BCCode 116: Nvidia GeForce 7650GS video card

This is an update from my previous post, where I mentioned some problems I've been having with my desktop.  To briefly recap, I'd been getting video crashes with the error message "Nvidia kernel 266.58 stopped responding and has recovered," or words to that effect. Reinstalling the latest driver didn't turn out to be a permanent fix.

In fact, in the past 3-4 days it became progressively worse, where instead of a straight-forward crash I'd get incorrectly displayed displays (odd colours, horizontal lines, etc.), then crashes and then blue screens of death (BSOD).  The upside, however, was that I finally managed to catch the phrase "BCCODE 116" somewhere among all the funky graphics, crashes and BSODs.  I couldn't research this at home, of course, since my desktop was fairly unusable at this point.

Anywhoo, BCCode 116 turns out to occur when the video card malfunctions for whatever reason, one potential reason being the video card processor running at too high temperatures.  I found a free utility that reported current temperatures of hardware components, and lo and behold, at "idle" my GPU went from 78 to 95 degrees Celsius in a matter of minutes.  The temperature reached 102 degrees Celsius before I shut down my computer.  According to what I read, at idle it should be in the range of 50-70 degrees Celsius.

The cause of this elevated temperature?  The video card fan was no longer working, which I confirmed visually.  Cleaning up the dust (how does that much dust get in there, anyway?!) didn't help.  The video card is a Nvidia GeForce 7560 GS that came with my desktop.  It must be four, maybe five (or more?) years old, now.

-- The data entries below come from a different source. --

-- ==== Sys2Proof/Tests/Slice0.lean ====
section
/-! SUPPORT. Tests of the model against the spec's test vectors (`95_test_vectors.md`, cited as S, 2.x, P), the smoke
tests of the checks, and for every statement with hypotheses a witness that meets them. -/

namespace Sys2Proof.Tests

open Sys2Proof Sys2Proof.Machine

/-! ### Small machines -/

/-- `TM-REF` with the given code and data bytes. -/
def tmAt (image data : Memory) (dp pc : Word) : State :=
  { regs := .tm { dp := dp, pc := pc }
    mem := [{ kind := .rom, base := 0, size := 0x800, bytes := image },
            { kind := .zero, base := 0x800, size := 0x800, bytes := data }]
    out := []
    status := .running }

/-- One writable device of 16 bytes at 0, on a tape machine. -/
def tmSmall (bytes : Memory) (dp pc : Word) : State :=
  { regs := .tm { dp := dp, pc := pc }
    mem := [{ kind := .ram, base := 0, size := 16, bytes := bytes }]
    out := []
    status := .running }

/-- One writable device of 16 bytes at 0, on a load/store machine with `R1 = 0xFFFFFFFF`. -/
def lsSmall (bytes : Memory) (pc : Word) : State :=
  { regs := .ls { r := (Vector.replicate 16 0).set 1 0xFFFFFFFF, sp := 7, lr := 9, pc := pc }
    mem := [{ kind := .ram, base := 0, size := 16, bytes := bytes }]
    out := []
    status := .running }

/-- The next state, if there is one. -/
def nextOf (o : Host.Outcome State Fault Refusal) : Option State :=
  match o with
  | .next s => some s
  | .fault _ => none
  | .refused _ => none

/-! ### Checks that refuse -/

theorem test_wellFormed_refuses_foreign : Instr.wellFormed .tm (.inc 3) = false := by decide
theorem test_wellFormed_refuses_tape_on_ls : Instr.wellFormed .ls .dinc = false := by decide
theorem test_request_refuses_load_with_data : (Request.mk 0 .w8 .load (some 1)).wellFormed = false := by decide
theorem test_request_refuses_store_without_data : (Request.mk 0 .w8 .store none).wellFormed = false := by decide
theorem test_request_refuses_oversize_data : (Request.mk 0 .w8 .store (some 256)).wellFormed = false := by decide
theorem test_build_refuses_long_image : buildDevice ⟨.rom [1, 2, 3], 0, 2⟩ = .error .imageTooLong := by decide
theorem test_build_refuses_range : buildDevice ⟨.zero, 0xFFFFFFFF, 2⟩ = .error .rangePastAddressSpace := by decide
theorem test_build_refuses_range_ram : buildDevice ⟨.ram [1, 2], 0xFFFFFFFF, 2⟩ = .error .rangePastAddressSpace := by decide
theorem test_build_refuses_range_rom : buildDevice ⟨.rom [1], 0xFFFFFFFF, 2⟩ = .error .rangePastAddressSpace := by decide
theorem test_build_refuses_ram_length : buildDevice ⟨.ram [1], 0, 2⟩ = .error .ramInitLength := by decide
theorem test_build_refuses_framebuffer : buildDevice ⟨.opaqueDevice, 0, 2⟩ = .error .opaqueDevice := by decide
theorem test_build_refuses_nested_mmu : buildDevice ⟨.nestedMmu, 0, 2⟩ = .error .nestedMmu := by decide

/-! ### Decoding, from words written out bit by bit (2.3) -/

theorem test_decode_pinc : decode (.tmB 0b00111110#8) = .ok .pinc := by decide
theorem test_decode_pdec : decode (.tmB 0b00111100#8) = .ok .pdec := by decide
theorem test_decode_dinc : decode (.tmB 0b00101011#8) = .ok .dinc := by decide
theorem test_decode_ddec : decode (.tmB 0b00101101#8) = .ok .ddec := by decide
theorem test_decode_jzf : decode (.tmB 0b01011011#8) = .ok .jzf := by decide
theorem test_decode_jnzb : decode (.tmB 0b01011101#8) = .ok .jnzb := by decide
theorem test_decode_out : decode (.tmB 0b00101110#8) = .ok .out := by decide
theorem test_decode_halt : decode (.tmB 0b00000000#8) = .ok .halt := by decide
theorem test_decode_inc15 : decode (.lsW 0b00000000000000000000111100000001#32) = .ok (.inc 15) := by decide
theorem test_decode_inc_ignores_high_bits : decodeBytes .ls [0x01, 0xF1, 0xFF, 0xFF] = .ok (.inc 1) := by decide
theorem test_decode_comma_illegal : decode (.tmB 0x2C) = .error (.illegalOpcode 0x2C) := by decide
theorem test_decode_big_endian_illegal : decodeBytes .ls [0x00, 0x00, 0x00, 0x01] = .error (.illegalOpcode 0) := by decide
theorem test_encode_inc15 : encodeBytes (.inc 15) = [0x01, 0x0F, 0x00, 0x00] := by decide
theorem test_table_word_inc : decodeTableWord 32 0xFFFFF101 = some (.inc 1) := by decide
theorem test_table_word_short : decodeTableWord 8 0x01 = some (.inc 0) := by decide
theorem test_table_word_jnzb : decodeTableWord 8 0x5D = some .jnzb := by decide

/-! ### Register operations (2.1) -/

theorem test_div_floor : regEval .tm .div 7 (-2) = .ok 0xFFFFFFFC := by decide
theorem test_mul_negative : regEval .ls .mul 3 (-1) = .ok 0xFFFFFFFD := by decide
theorem test_shl_whole_count : regEval .tm .shl 1 32 = .ok 0 := by decide
theorem test_shr_logical : regEval .tm .shr 0xFFFFFFFF 4 = .ok 0x0FFFFFFF := by decide
theorem test_xor_minus_one : regEval .tm .xor 0x12345678 (-1) = .ok 0xEDCBA987 := by decide
theorem test_or_bit32_dropped : regEval .tm .or 0 0x100000000 = .ok 0 := by decide

/-! ### Devices and the MMU (2.2) -/

/-- The table's devices `A` and `B` after its rows 1 and 8. -/
def rowMem : List Device :=
  [{ kind := .zero, base := 0, size := 0x800, bytes := [(0x10, 0x44), (0x11, 0x33), (0x12, 0x22), (0x13, 0xEF), (0x14, 0xBE)] },
   { kind := .zero, base := 0x800, size := 0x800, bytes := [] }]

theorem test_rows_1_and_8 :
    (match memWrite [{ kind := .zero, base := 0, size := 0x800, bytes := [] },
        { kind := .zero, base := 0x800, size := 0x800, bytes := [] }] 0x10 .w32 0x11223344#32 with
      | .ok m => memWrite m 0x13 .w16 0xBEEF#16
      | .error f => .error f) = .ok rowMem := by decide
theorem test_row_9 : memRead rowMem 0x10 .w32 = .ok 0xEF223344#32 := by decide
theorem test_row_11 : memRead rowMem 0x7FD .w32 = .error (.outOfRange 0x7FD .w32) := by decide
theorem test_row_18 : memRead rowMem (-1) .w8 = .error (.unmappedAddress (-1)) := by decide
theorem test_row_20 : loadData rowMem 0xFFE [1, 2, 3] =
    ([rowMem[0], { kind := .zero, base := 0x800, size := 0x800, bytes := [(0x7FE, 1), (0x7FF, 2)] }],
      some (.unmappedAddress 0x1000)) := by decide
theorem test_overlap_first_match :
    readByte [{ kind := .zero, base := 0, size := 0x100, bytes := [] },
      { kind := .rom, base := 0x80, size := 0x100, bytes := [(0, 0xEE), (0x80, 0xEE)] }] 0x80 = .ok 0 ∧
    readByte [{ kind := .zero, base := 0, size := 0x100, bytes := [] },
      { kind := .rom, base := 0x80, size := 0x100, bytes := [(0, 0xEE), (0x80, 0xEE)] }] 0x100 = .ok 0xEE := by decide
theorem test_read_only_before_bounds :
    memWrite [{ kind := .rom, base := 0, size := 8, bytes := [] }] 6 .w32 0#32 = .error (.readOnlyViolation 6 .w32) := by decide
theorem test_write_zero_removes_cell : Memory.writeCell [(1, 5), (3, 7)] 3 0 = [(1, 5)] := by decide

/-! ### Instructions, one step each (2.4, P3) -/

theorem test_pinc_wraps : nextOf (step (tmAt [(0x10, 0x3E)] [] 0xFFFFFFFF 0x10)) =
    some (tmAt [(0x10, 0x3E)] [] 0 0x11) := by decide
theorem test_pdec_wraps : nextOf (step (tmAt [(0x10, 0x3C)] [] 0 0x10)) =
    some (tmAt [(0x10, 0x3C)] [] 0xFFFFFFFF 0x11) := by decide
theorem test_dinc_no_carry : nextOf (step (tmAt [(0x10, 0x2B)] [(0, 0xFF), (1, 7)] 0x800 0x10)) =
    some (tmAt [(0x10, 0x2B)] [(1, 7)] 0x800 0x11) := by decide
theorem test_dinc_code_store : nextOf (step (tmAt [(0x10, 0x2B)] [] 5 0x10)) =
    some { tmAt [(0x10, 0x2B)] [] 5 0x10 with status := .faulted (.readOnlyViolation 5 .w8) } := by decide
theorem test_ddec_wraps : nextOf (step (tmAt [(0x10, 0x2D)] [] 0x800 0x10)) =
    some (tmAt [(0x10, 0x2D)] [(0, 0xFF)] 0x800 0x11) := by decide
theorem test_jzf_nesting :
    nextOf (step (tmAt [(0x10, 0x5B), (0x11, 0x5B), (0x12, 0x5D), (0x13, 0x5D)] [] 0x800 0x10)) =
      some (tmAt [(0x10, 0x5B), (0x11, 0x5B), (0x12, 0x5D), (0x13, 0x5D)] [] 0x800 0x14) := by decide
theorem test_jzf_not_taken_unmatched : nextOf (step (tmAt [(0x10, 0x5B), (0x11, 0x2B)] [(0, 1)] 0x800 0x10)) =
    some (tmAt [(0x10, 0x5B), (0x11, 0x2B)] [(0, 1)] 0x800 0x11) := by decide
theorem test_jnzb_nesting :
    nextOf (step (tmAt [(0x10, 0x5B), (0x11, 0x5B), (0x12, 0x5D), (0x13, 0x5D)] [(0, 1)] 0x800 0x13)) =
      some (tmAt [(0x10, 0x5B), (0x11, 0x5B), (0x12, 0x5D), (0x13, 0x5D)] [(0, 1)] 0x800 0x11) := by decide
theorem test_jnzb_runs_off_below_zero : nextOf (step (tmAt [(0, 0x2B), (1, 0x5D)] [(0, 1)] 0x800 1)) =
    some { tmAt [(0, 0x2B), (1, 0x5D)] [(0, 1)] 0x800 1 with status := .faulted (.unmappedAddress (-1)) } := by decide
theorem test_out_reads_code_store : nextOf (step (tmAt [(2, 0x2E), (0x10, 0x2E)] [] 2 0x10)) =
    some { tmAt [(2, 0x2E), (0x10, 0x2E)] [] 2 0x11 with out := [0x2E] } := by decide
theorem test_out_unmapped : nextOf (step (tmAt [(0x10, 0x2E)] [] 0x2000 0x10)) =
    some { tmAt [(0x10, 0x2E)] [] 0x2000 0x10 with status := .faulted (.unmappedAddress 0x2000) } := by decide
theorem test_halt : nextOf (step (tmAt [] [] 0x800 0x10)) =
    some { tmAt [] [] 0x800 0x10 with status := .halted } := by decide
theorem test_inc_wraps_r1 : nextOf (step (lsSmall [(4, 0x01), (5, 0xF1), (6, 0xFF), (7, 0xFF)] 4)) =
    some { lsSmall [(4, 0x01), (5, 0xF1), (6, 0xFF), (7, 0xFF)] 4 with
      regs := .ls { r := Vector.replicate 16 0, sp := 7, lr := 9, pc := 8 } } := by decide
theorem test_ls_fetch_out_of_range : nextOf (step (lsSmall [] 13)) =
    some { lsSmall [] 13 with status := .faulted (.outOfRange 13 .w32) } := by decide
theorem test_illegal_opcode : nextOf (step (tmAt [(1, 0x2C)] [] 0x800 1)) =
    some { tmAt [(1, 0x2C)] [] 0x800 1 with status := .faulted (.illegalOpcode 1 (.tmB 0x2C)) } := by decide
theorem test_self_modified_fetch : nextOf (step (tmSmall [(0, 0x2B), (1, 0x2A)] 1 0)) =
    some (tmSmall [(0, 0x2B), (1, 0x2B)] 1 1) := by decide
theorem test_reset_placed_word : nextOf (step (State.reset.withFetchWord 8 0x2E)) =
    some { State.reset.withFetchWord 8 0x2E with regs := .tm { dp := 0x800, pc := 1 }, out := [0] } := by decide
theorem test_reset_placed_ls_word : (nextOf (step (State.reset.withFetchWord 32 0x301))).map (fun t => t.regs.get? (.r 3)) =
    some (some 1) := by decide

I removed the video card, plugged my monitor via the basic D-SUB port, uninstalled the Nvidia driver, and now I can use my computer comfortably once again.  The only question I have now is whether I should buy a new video card.  I probably will, since I can already tell that videos run a little slower than they had previously -- not by much, almost negligible, but nevertheless noticeable.